The movie just played two dates at the Cambridge Film Festival. Here’s a Podcast interview with me.  And last weekend it was on in Penicuik town hall. This Sunday it screens there again, part of the Penicuik Festival of Scottish Films (it’s an Irish production, but I’m Scottish and we shot our studio scenes in Edinburgh).

On October 10th (my birthday!), the film screens at Dallas Video Fest at the famous Alamo Drafthouse — I hope to do a Q&A via Skype.

The French premier is on October 17th at the Lumiere Festival in Lyon. This is VERY exciting. Lyon has an amazing line-up and it’s astonishing to be in such company. And we can’t wait to see the French reaction to a couple of Celts blundering in and rewriting their film history.

Before that, however, Pordenone Festival of Silent Film are stretching a point and showing our talking documentary on the 12th. David Robinson, Chaplin biographer and former director if Edinburgh International Film festival, programs this one and it seems like another amazing cinephile treat.

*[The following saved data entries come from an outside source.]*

-- ==== Sys2Proof/Decode.lean ====
section
/-! DEFINITION. From bytes to a fetch unit and back (30_encoding.md). Decoding is total: it gives a fetch unit or names
why it does not. The encoder after it is written from the same tables (R201, R208, R209, R220). -/

namespace Sys2Proof

/-! ### Byte order (R134) -/

/-- The value of bytes at increasing addresses, the first byte least significant (R134). -/
def assembleLittle : List Byte → Nat
  | [] => 0
  | b :: bs => b.toNat + 256 * assembleLittle bs

/-- The value of bytes at increasing addresses in the target's byte order (R134). -/
def assemble (e : Endian) (bs : List Byte) : Nat :=
  match e with
  | .little => assembleLittle bs
  | .big => assembleLittle bs.reverse

/-- The `n` low bytes of `v`, least significant first. -/
def disassembleLittle : Nat → Nat → List Byte
  | 0, _ => []
  | n + 1, v => BitVec.ofNat 8 v :: disassembleLittle n (v / 256)

/-- The `n` bytes that read back as `v` in the target's byte order (R134). -/
def disassemble (e : Endian) (n v : Nat) : List Byte :=
  match e with
  | .little => disassembleLittle n v
  | .big => (disassembleLittle n v).reverse

/-! ### Decoding -/

/-- Why a fetch unit has no meaning (R211 to R213), or why no unit could be read. -/
inductive DecodeError
  /-- `FM = 11` (R212). -/
  | reservedFormat
  /-- A short `(op, fn)` the map marks reserved or does not list (R211). -/
  | reservedShort (op : BitVec 5) (fn : BitVec 2)
  /-- A long `op6` the map does not list (R212). -/
  | reservedLong (op6 : BitVec 6)
  /-- A field that must be 0 is not (R213). -/
  | nonZeroField
  /-- A register pair named by its odd register (R213). -/
  | oddPair
  /-- A control-register number above 6 (R213). -/
  | noControlRegister (n : BitVec 4)
  /-- Fewer than the 4 bytes of a unit (R200). -/
  | truncated
  deriving DecidableEq, Repr, Inhabited

/-- The control register a 4-bit field names (R63, R204). -/
def cregOf (n : BitVec 4) : Option CReg :=
  match n with
  | 0#4 => some .psw
  | 1#4 => some .bpsw
  | 2#4 => some .bpc
  | 3#4 => some .evb
  | 4#4 => some .cause
  | 5#4 => some .badaddr
  | 6#4 => some .supp
  | _ => none

/-- `i` where the fields that must be 0 are 0 (R213). -/
def requireZero (ok : Bool) (i : Instr) : Except DecodeError Instr :=
  if ok then .ok i else .error .nonZeroField

/-- `i` where the pair's register is even (R213). -/
def requireEven (ra : RegNum) (i : Instr) : Except DecodeError Instr :=
  if evenReg ra then .ok i else .error .oddPair

/-- The short opcode map (R208), on the four fields of a sub-instruction (R202). In format RI the
immediate is `rb ++ fn`, in format B the displacement is `ra ++ rb ++ fn`. -/
def shortOf (op : BitVec 5) (ra rb : BitVec 4) (fn : BitVec 2) : Except DecodeError Instr :=
  match op, fn with
  | 0x00#5, 0#2 => .ok (if hintFields ra rb then .hint ra rb else .nop)
  | 0x00#5, 1#2 => .ok (.mv ra rb)
  | 0x00#5, 2#2 => .ok (.not ra rb)
  | 0x00#5, 3#2 => .ok (.neg ra rb)
  | 0x01#5, 0#2 => .ok (.add ra rb)
  | 0x01#5, 1#2 => .ok (.addc ra rb)
  | 0x01#5, 2#2 => .ok (.sub ra rb)
  | 0x01#5, 3#2 => .ok (.subb ra rb)
  | 0x02#5, 0#2 => .ok (.and ra rb)
  | 0x02#5, 1#2 => .ok (.or ra rb)
  | 0x02#5, 2#2 => .ok (.xor ra rb)
  | 0x02#5, 3#2 => .ok (.mul ra rb)
  | 0x03#5, 0#2 => .ok (.sll ra rb)
  | 0x03#5, 1#2 => .ok (.srl ra rb)
  | 0x03#5, 2#2 => .ok (.sra ra rb)
  | 0x04#5, 0#2 => .ok (.cmpeq ra rb)
  | 0x04#5, 1#2 => .ok (.cmplt ra rb)
  | 0x04#5, 2#2 => .ok (.cmpltu ra rb)
  | 0x05#5, _ => .ok (.addi ra (rb ++ fn))
  | 0x06#5, _ => .ok (.ldi ra (rb ++ fn))
  | 0x07#5, _ => requireZero (rb.getLsbD 3 == false) (.slli ra ((rb ++ fn).extractLsb' 0 5))
  | 0x08#5, _ => requireZero (rb.getLsbD 3 == false) (.srli ra ((rb ++ fn).extractLsb' 0 5))
  | 0x09#5, _ => requireZero (rb.getLsbD 3 == false) (.srai ra ((rb ++ fn).extractLsb' 0 5))
  | 0x0A#5, _ => .ok (.cmpeqi ra (rb ++ fn))
  | 0x0B#5, _ => .ok (.cmplti ra (rb ++ fn))
  | 0x0C#5, 0#2 => .ok (.ldb ra rb)
  | 0x0C#5, 1#2 => .ok (.ldbu ra rb)
  | 0x0C#5, 2#2 => .ok (.ldh ra rb)
  | 0x0C#5, 3#2 => .ok (.ldhu ra rb)
  | 0x0D#5, 0#2 => .ok (.ldw ra rb)
  | 0x0D#5, 1#2 => requireEven ra (.ld2w ra rb)
  | 0x0E#5, 0#2 => .ok (.stb ra rb)
  | 0x0E#5, 1#2 => .ok (.sth ra rb)
  | 0x0E#5, 2#2 => .ok (.stw ra rb)
  | 0x0E#5, 3#2 => requireEven ra (.st2w ra rb)
  | 0x10#5, _ => .ok (.bra (ra ++ rb ++ fn))
  | 0x11#5, _ => .ok (.brt (ra ++ rb ++ fn))
  | 0x12#5, _ => .ok (.brf (ra ++ rb ++ fn))
  | 0x13#5, _ => .ok (.bl (ra ++ rb ++ fn))
  | 0x14#5, 0#2 => requireZero (ra == 0#4) (.jmp rb)
  | 0x14#5, 1#2 => requireZero (ra == 0#4) (.jl rb)
  | 0x15#5, 0#2 => requireZero (ra == 0#4 && rb == 0#4) .exet
  | 0x15#5, 1#2 => requireZero (ra == 0#4 && rb == 0#4) .exef
  | 0x15#5, 2#2 => requireZero (ra == 0#4 && rb == 0#4) .exect
  | 0x15#5, 3#2 => requireZero (ra == 0#4 && rb == 0#4) .execf
  | 0x16#5, 0#2 =>
    match cregOf rb with
    | some c => .ok (.mvfc ra c)
    | none => .error (.noControlRegister rb)
  | 0x16#5, 1#2 =>
    match cregOf ra with
    | some c => .ok (.mvtc c rb)
    | none => .error (.noControlRegister ra)
  | op, fn => .error (.reservedShort op fn)

/-- The long opcode map (R209), on the four fields of a long instruction (R203). -/
def longOf (op6 : BitVec 6) (ra rb : BitVec 4) (imm : BitVec 16) : Except DecodeError Instr :=
  match op6 with
  | 0x01#6 => requireZero (rb == 0#4) (.ldil ra imm)
  | 0x02#6 => requireZero (rb == 0#4) (.ldih ra imm)
  | 0x03#6 => .ok (.addil ra rb imm)
  | 0x04#6 => .ok (.andil ra rb imm)
  | 0x05#6 => .ok (.oril ra rb imm)
  | 0x06#6 => .ok (.xoril ra rb imm)
  | 0x08#6 => .ok (.ldbD ra rb imm)
  | 0x09#6 => .ok (.ldbuD ra rb imm)
  | 0x0A#6 => .ok (.ldhD ra rb imm)
  | 0x0B#6 => .ok (.ldhuD ra rb imm)
  | 0x0C#6 => .ok (.ldwD ra rb imm)
  | 0x0D#6 => requireEven ra (.ld2wD ra rb imm)
  | 0x10#6 => .ok (.stbD ra rb imm)
  | 0x11#6 => .ok (.sthD ra rb imm)
  | 0x12#6 => .ok (.stwD ra rb imm)
  | 0x13#6 => requireEven ra (.st2wD ra rb imm)
  | 0x18#6 => requireZero (ra == 0#4 && rb == 0#4) (.braL imm)
  | 0x19#6 => requireZero (ra == 0#4 && rb == 0#4) (.brtL imm)
  | 0x1A#6 => requireZero (ra == 0#4 && rb == 0#4) (.brfL imm)
  | 0x1B#6 => requireZero (ra == 0#4 && rb == 0#4) (.blL imm)
  | 0x30#6 => requireZero (ra == 0#4 && rb == 0#4 && imm.extractLsb' 4 12 == 0#12) (.trap (imm.extractLsb' 0 4))
  | 0x31#6 => requireZero (ra == 0#4 && rb == 0#4 && imm == 0#16) .rti
  | 0x32#6 => requireZero (ra == 0#4 && rb == 0#4 && imm == 0#16) .wait
  | 0x33#6 => requireZero (ra == 0#4 && rb == 0#4 && imm == 0#16) .stop
  | 0x34#6 => requireZero (ra == 0#4 && rb == 0#4 && imm == 0#16) .brk
  | op6 => .error (.reservedLong op6)

/-- A sub-instruction from its 15 bits (R202, R208). -/
def decodeShort (s : BitVec 15) : Except DecodeError Instr :=
  shortOf (s.extractLsb' 10 5) (s.extractLsb' 6 4) (s.extractLsb' 2 4) (s.extractLsb' 0 2)

/-- A long instruction from the word that holds it (R203, R209). -/
def decodeLong (w : Word) : Except DecodeError Instr :=
  longOf (w.extractLsb' 24 6) (w.extractLsb' 20 4) (w.extractLsb' 16 4) (w.extractLsb' 0 16)

/-- Both halves of a pair; either one being illegal makes the unit illegal, whether or not it would have executed
(R214). -/
def decodePair (o : Order) (w : Word) : Except DecodeError FetchUnit :=
  match decodeShort (w.extractLsb' 15 15) with
  | .error e => .error e
  | .ok l =>
    match decodeShort (w.extractLsb' 0 15) with
    | .error e => .error e
    | .ok r => .ok (.pair o l r)

/-- A fetch unit from its word, by `FM = w[31:30]` alone (R200, R201). -/
def decodeUnit (w : Word) : Except DecodeError FetchUnit :=
  match w.extractLsb' 30 2 with
  | 0#2 => decodePair .leftFirst w
  | 1#2 => decodePair .rightFirst w
  | 2#2 =>
    match decodeLong w with
    | .error e => .error e
    | .ok i => .ok (.long i)
  | _ => .error .reservedFormat

/-- A fetch unit from bytes in the target's byte order, with the bytes left over (R135, R200). -/
def decodeBytes (e : Endian) (bs : List Byte) : Except DecodeError (FetchUnit × List Byte) :=
  if bs.length < 4 then .error .truncated
  else
    match decodeUnit (BitVec.ofNat 32 (assemble e (bs.take 4))) with
    | .error err => .error err
    | .ok u => .ok (u, bs.drop 4)

/-! ### Encoding -/

/-- The number of a control register (R63). -/
def CReg.number : CReg → BitVec 4
  | .psw => 0#4
  | .bpsw => 1#4
  | .bpc => 2#4
  | .evb => 3#4
  | .cause => 4#4
  | .badaddr => 5#4
  | .supp => 6#4

/-- A sub-instruction's bits from its four fields (R202, R220). -/
def mkShort (op : BitVec 5) (ra rb : BitVec 4) (fn : BitVec 2) : BitVec 15 :=
  op ++ ra ++ rb ++ fn

/-- A long instruction's word from its four fields (R203, R220). -/
def mkLong (op6 : BitVec 6) (ra rb : BitVec 4) (imm : BitVec 16) : Word :=
  2#2 ++ op6 ++ ra ++ rb ++ imm

/-- Format RI: the immediate in `s[5:0]` (R202). -/
def mkImm (op : BitVec 5) (ra : BitVec 4) (imm : BitVec 6) : BitVec 15 :=
  mkShort op ra (imm.extractLsb' 2 4) (imm.extractLsb' 0 2)

/-- Format RI with a 5-bit amount: `s[5] = 0` (R205, R213). -/
def mkShift (op : BitVec 5) (ra : BitVec 4) (sh : BitVec 5) : BitVec 15 :=
  mkImm op ra (0#1 ++ sh)

/-- Format B: the displacement in `s[9:0]` (R202). -/
def mkBranch (op : BitVec 5) (d : BitVec 10) : BitVec 15 :=
  mkShort op (d.extractLsb' 6 4) (d.extractLsb' 2 4) (d.extractLsb' 0 2)

/-- The 15 bits of a short sub-instruction (R208). A long instruction has none; it is given those of
`NOP`, and FetchUnit.wf keeps it out of a pair. -/
def encodeShort : Instr → BitVec 15
  | .nop => mkShort 0x00 0 0 0
  | .hint ra rb => mkShort 0x00 ra rb 0
  | .mv ra rb => mkShort 0x00 ra rb 1
  | .not ra rb => mkShort 0x00 ra rb 2
  | .neg ra rb => mkShort 0x00 ra rb 3
  | .add ra rb => mkShort 0x01 ra rb 0
  | .addc ra rb => mkShort 0x01 ra rb 1
  | .sub ra rb => mkShort 0x01 ra rb 2
  | .subb ra rb => mkShort 0x01 ra rb 3
  | .and ra rb => mkShort 0x02 ra rb 0
  | .or ra rb => mkShort 0x02 ra rb 1
  | .xor ra rb => mkShort 0x02 ra rb 2
  | .mul ra rb => mkShort 0x02 ra rb 3
  | .sll ra rb => mkShort 0x03 ra rb 0
  | .srl ra rb => mkShort 0x03 ra rb 1
  | .sra ra rb => mkShort 0x03 ra rb 2
  | .cmpeq ra rb => mkShort 0x04 ra rb 0
  | .cmplt ra rb => mkShort 0x04 ra rb 1
  | .cmpltu ra rb => mkShort 0x04 ra rb 2
  | .addi ra imm => mkImm 0x05 ra imm
  | .ldi ra imm => mkImm 0x06 ra imm
  | .slli ra sh => mkShift 0x07 ra sh
  | .srli ra sh => mkShift 0x08 ra sh
  | .srai ra sh => mkShift 0x09 ra sh
  | .cmpeqi ra imm => mkImm 0x0A ra imm
  | .cmplti ra imm => mkImm 0x0B ra imm
  | .ldb ra rb => mkShort 0x0C ra rb 0
  | .ldbu ra rb => mkShort 0x0C ra rb 1
  | .ldh ra rb => mkShort 0x0C ra rb 2
  | .ldhu ra rb => mkShort 0x0C ra rb 3
  | .ldw ra rb => mkShort 0x0D ra rb 0
  | .ld2w ra rb => mkShort 0x0D ra rb 1
  | .stb ra rb => mkShort 0x0E ra rb 0
  | .sth ra rb => mkShort 0x0E ra rb 1
  | .stw ra rb => mkShort 0x0E ra rb 2
  | .st2w ra rb => mkShort 0x0E ra rb 3
  | .bra d => mkBranch 0x10 d
  | .brt d => mkBranch 0x11 d
  | .brf d => mkBranch 0x12 d
  | .bl d => mkBranch 0x13 d
  | .jmp rb => mkShort 0x14 0 rb 0
  | .jl rb => mkShort 0x14 0 rb 1
  | .exet => mkShort 0x15 0 0 0
  | .exef => mkShort 0x15 0 0 1
  | .exect => mkShort 0x15 0 0 2
  | .execf => mkShort 0x15 0 0 3
  | .mvfc ra c => mkShort 0x16 ra c.number 0
  | .mvtc c rb => mkShort 0x16 c.number rb 1
  | .ldil _ _ | .ldih _ _ | .addil _ _ _ | .andil _ _ _ | .oril _ _ _ | .xoril _ _ _
  | .ldbD _ _ _ | .ldbuD _ _ _ | .ldhD _ _ _ | .ldhuD _ _ _ | .ldwD _ _ _ | .ld2wD _ _ _
  | .stbD _ _ _ | .sthD _ _ _ | .stwD _ _ _ | .st2wD _ _ _ | .braL _ | .brtL _ | .brfL _
  | .blL _ | .trap _ | .rti | .wait | .stop | .brk => mkShort 0x00 0 0 0

/-- A pair's word: `FM`, the left half, the right half (R201, R220). -/
def mkPair (o : Order) (l r : BitVec 15) : Word :=
  match o with
  | .leftFirst => 0#2 ++ l ++ r
  | .rightFirst => 1#2 ++ l ++ r

/-- The word of one instruction alone: a long instruction is a unit of its own (R209); a short one is
assembled as `A -> nop`, in the left slot (R218). -/
def encodeInstr : Instr → Word
  | .ldil ra imm => mkLong 0x01 ra 0 imm
  | .ldih ra imm => mkLong 0x02 ra 0 imm
  | .addil ra rb imm => mkLong 0x03 ra rb imm
  | .andil ra rb imm => mkLong 0x04 ra rb imm
  | .oril ra rb imm => mkLong 0x05 ra rb imm
  | .xoril ra rb imm => mkLong 0x06 ra rb imm
  | .ldbD ra rb imm => mkLong 0x08 ra rb imm
  | .ldbuD ra rb imm => mkLong 0x09 ra rb imm
  | .ldhD ra rb imm => mkLong 0x0A ra rb imm
  | .ldhuD ra rb imm => mkLong 0x0B ra rb imm
  | .ldwD ra rb imm => mkLong 0x0C ra rb imm
  | .ld2wD ra rb imm => mkLong 0x0D ra rb imm
  | .stbD ra rb imm => mkLong 0x10 ra rb imm
  | .sthD ra rb imm => mkLong 0x11 ra rb imm
  | .stwD ra rb imm => mkLong 0x12 ra rb imm
  | .st2wD ra rb imm => mkLong 0x13 ra rb imm
  | .braL d => mkLong 0x18 0 0 d
  | .brtL d => mkLong 0x19 0 0 d
  | .brfL d => mkLong 0x1A 0 0 d
  | .blL d => mkLong 0x1B 0 0 d
  | .trap n => mkLong 0x30 0 0 (0#12 ++ n)
  | .rti => mkLong 0x31 0 0 0
  | .wait => mkLong 0x32 0 0 0
  | .stop => mkLong 0x33 0 0 0
  | .brk => mkLong 0x34 0 0 0
  | i => mkPair .leftFirst (encodeShort i) (encodeShort .nop)

/-- The word of a fetch unit (R201, R220). -/
def encodeUnit : FetchUnit → Word
  | .pair o l r => mkPair o (encodeShort l) (encodeShort r)
  | .long i => encodeInstr i

/-- The unit that holds `i` alone (R218). -/
def unitOf (i : Instr) : FetchUnit :=
  if i.isLong then .long i else .pair .leftFirst i .nop

/-! ### The opcode table's numbering -/

/-- The unit word whose low `nbits` bits are those of `w`, every bit above them 0. A short row of
the table (15 bits) so lies in the right half of `nop -> s`, with `FM = 00` (R201, R216). -/
def tableWord (nbits w : Nat) : Word := BitVec.ofNat 32 (w % 2 ^ nbits)

/-- The instruction the decoder reads from the bits `w` of an opcode-table row, its bytes laid out
little-endian: a long unit's instruction, or the right half of a pair whose left half is the `NOP`
of zeros. -/
def decodeTableWord (nbits w : Nat) : Option Instr :=
  match decodeBytes .little (disassemble .little 4 (tableWord nbits w).toNat) with
  | .ok (.long i, _) => some i
  | .ok (.pair .leftFirst .nop r, _) => some r
  | .ok (.pair _ _ _, _) => none
  | .error _ => none

end Sys2Proof
end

Since Telluride, much has happened or is happening that we can’t go public with yet. But —

I’ve written liner notes for a forthcoming Arrow Blu-ray of Philip Kaufman’s INVASION OF THE BODY SNATCHERS. I was excited to realize that Tom Luddy, director of Telluride is IN the film, playing a pod person, so I thought I’d find him at the Fest and ask him about that. I located him at the amazing mountain brunch, and he immediately said “Oh, Phil’s here somewhere.” so I got to drink bloody marys (with freshly-grated horse radish) with Philip Kaufman and ask him about his movie.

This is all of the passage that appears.